What is Vertigo?

Vertigo is a type of dizziness. It is described as a ‘spinning’ sensation in the head and is usually brought on by sudden changes in position. Some people say it feels like standing still in a spinning room. You may feel like you are going to fall over. While there are some serious causes of vertigo, in most cases it is not a serious condition and usually gets better with time. Vertigo can be temporary or long-term

What are the causes of Vertigo?

The most common cause of vertigo is called Benign Positional Paroxysmal Vertigo or BPPV. BPPV happens when tiny particles in the balance centre of the inner ear are disturbed, usually by sudden movement. This causes the spinning sensation. It is a common problem that can affect people of all ages.

  • Meniere’s disease is an inner ear disorder that affects balance and hearing.
  • Acute peripheral vestibulopathy (APV) is inflammation of the inner ear, which causes a sudden onset of vertigo.
  • Rarely, peripheral vertigo is caused by:

  • Perilymphatic fistula, or abnormal communication between the middle ear and the inner ear.
  • Cholesteatoma erosion, or erosion caused by a cyst in the inner ear.
  • Otosclerosis, or abnormal bone growth in the middle ear.

There are other causes of vertigo, including head injuries (such as a knock to the head), stroke, circulation problems, for some people the cause may not be found.


A person with vertigo will have a sense that their head, or their surrounding environment, is moving or spinning. Vertigo can be a symptom of other conditions, and it can also have its own set of related symptoms.

These include:

  • Balance problems and lightheadedness.
  • A sense of motion sickness.
  • Nausea and vomiting.
  • Tinnitus.
  • A feeling of fullness in the ear.
  • Headache.
  • Types of Vertigo

  • Peripheral vertigo usually occurs when there is a disturbance in the balance organs of the inner ear.
  • Central vertigo occurs as the result of a disturbance in one or more parts of the brain, known as sensory nerve pathways.

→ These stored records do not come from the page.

/-- PCIE_LINK_UP: the link finishes training, in a mode that has one (R345). -/
def execPcieLinkUp (speed : Fin 4) (width : Fin 3) (s : State) : Out :=
  run (fun d => d.onlyIf (!bit (d.crossing 0).latest 0 && hasLink d) (fun d =>
    (d.retrained 0).pcieState (linkValue true false (speed.val + 1) (2 ^ width.val) 128 512))) s
where
  /-- The modes with a link. -/
  hasLink (d : Dev) : Bool := d.inService || d.mode = .rom || d.mode = .loader || d.mode = .configure || d.mode = .doze

/-! ### Half-resets (R441, R442) -/

/-- What a mismatch does to the data under way across a group: the bridge's buffers are emptied; of a port the frame that is cutting
through is broken and counted as a receive error. -/
def Dev.crossEmpty (g : Nat) (d : Dev) : Dev :=
  if g = 0 then { d with hq := { d.hq with stalled := [], outPosted := [] } }
  else
    match (if 3 ≤ g && g ≤ 14 then d.cutOutput (g - 3) else none) with
    | some o => (d.onSwPort o (fun y => { y with tx := y.tx.map (fun (x : SwTx) => { x with broken := true }) })).rxError (g - 3)
        (Fld.ETH_FCS_COUNT (g - 3))
    | none => d

/-- HALF_RESET_START. -/
def execHalfResetStart (g : Fin 16) (s : State) : Out :=
  run (fun d => d.onlyIf (d.logicRuns && !d.halfReset g.val) (fun d => (d.halfResetStart g.val false).crossEmpty g.val)) s

/-- What the link state of a group, come over its crossing, brings: of the bridge, of a ring lane, of a port. -/
def Dev.linkTaken (g : Nat) (d : Dev) : Dev :=
  if g = 0 then d.onlyIf (d.logicRuns) Dev.pcieTaken
  else if g = 1 || g = 2 then d.onlyIf (d.ringRuns && d.laneUsed (g - 1)) (Dev.laneTaken (g - 1))
  else d.onlyIf (3 ≤ g && g ≤ 14 && d.rxRuns (g - 3) && (d.swCfg (g - 3)).isSome) (Dev.portTaken (g - 3))

/-- HALF_RESET_END. -/
def execHalfResetEnd (g : Fin 16) (s : State) : Out :=
  run (fun d => d.onlyIf (d.halfReset g.val) (fun d => (d.halfResetEnd g.val).linkTaken g.val)) s

end Sys2Proof.Machine
end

What is a vertigo assessment?

In order to assess the cause of the symptoms, the doctor will conduct a vertigo assessment. This begins with a thorough history and examination investigating the nature, onset, duration and precipitating factors of the vertigo. A hearing test will be conducted as part of the evaluation. Depending on the doctor’s assessment, further vestibular tests or a MRI may be deemed necessary.

  • Videonystagmography (VNG) refers to the same test battery run using goggles with video cameras to monitor the eyes. It measures eye movements to evaluate signs of vestibular dysfunction or neurological problems.
  • Video Head Impulse Testing (VHIT) also evaluates how well the eyes and inner ears work together. vHIT test uses very small and quick movements of the head to evaluate reflex function, as opposed to the slow or moderate speeds used in rotation testing.
  • Vestibulo Evoked Myogenic Potential (VEMP) testing is used to evaluate whether certain vestibular organs and associated nerves are intact and functioning normally.
  • Electrocochleography (ECOG) measures a response to sound from the nervous system. This test is performed to rule out Meniere’s disease.
  • Rotary chair test is used to help determine whether the symptoms are due to a disorder of your inner ear or a disorder of the brain.
  • Treatment option for Vestibular disorders:

    Treatment option for vestibular disorders varies with etiology, onset and severity of the problem.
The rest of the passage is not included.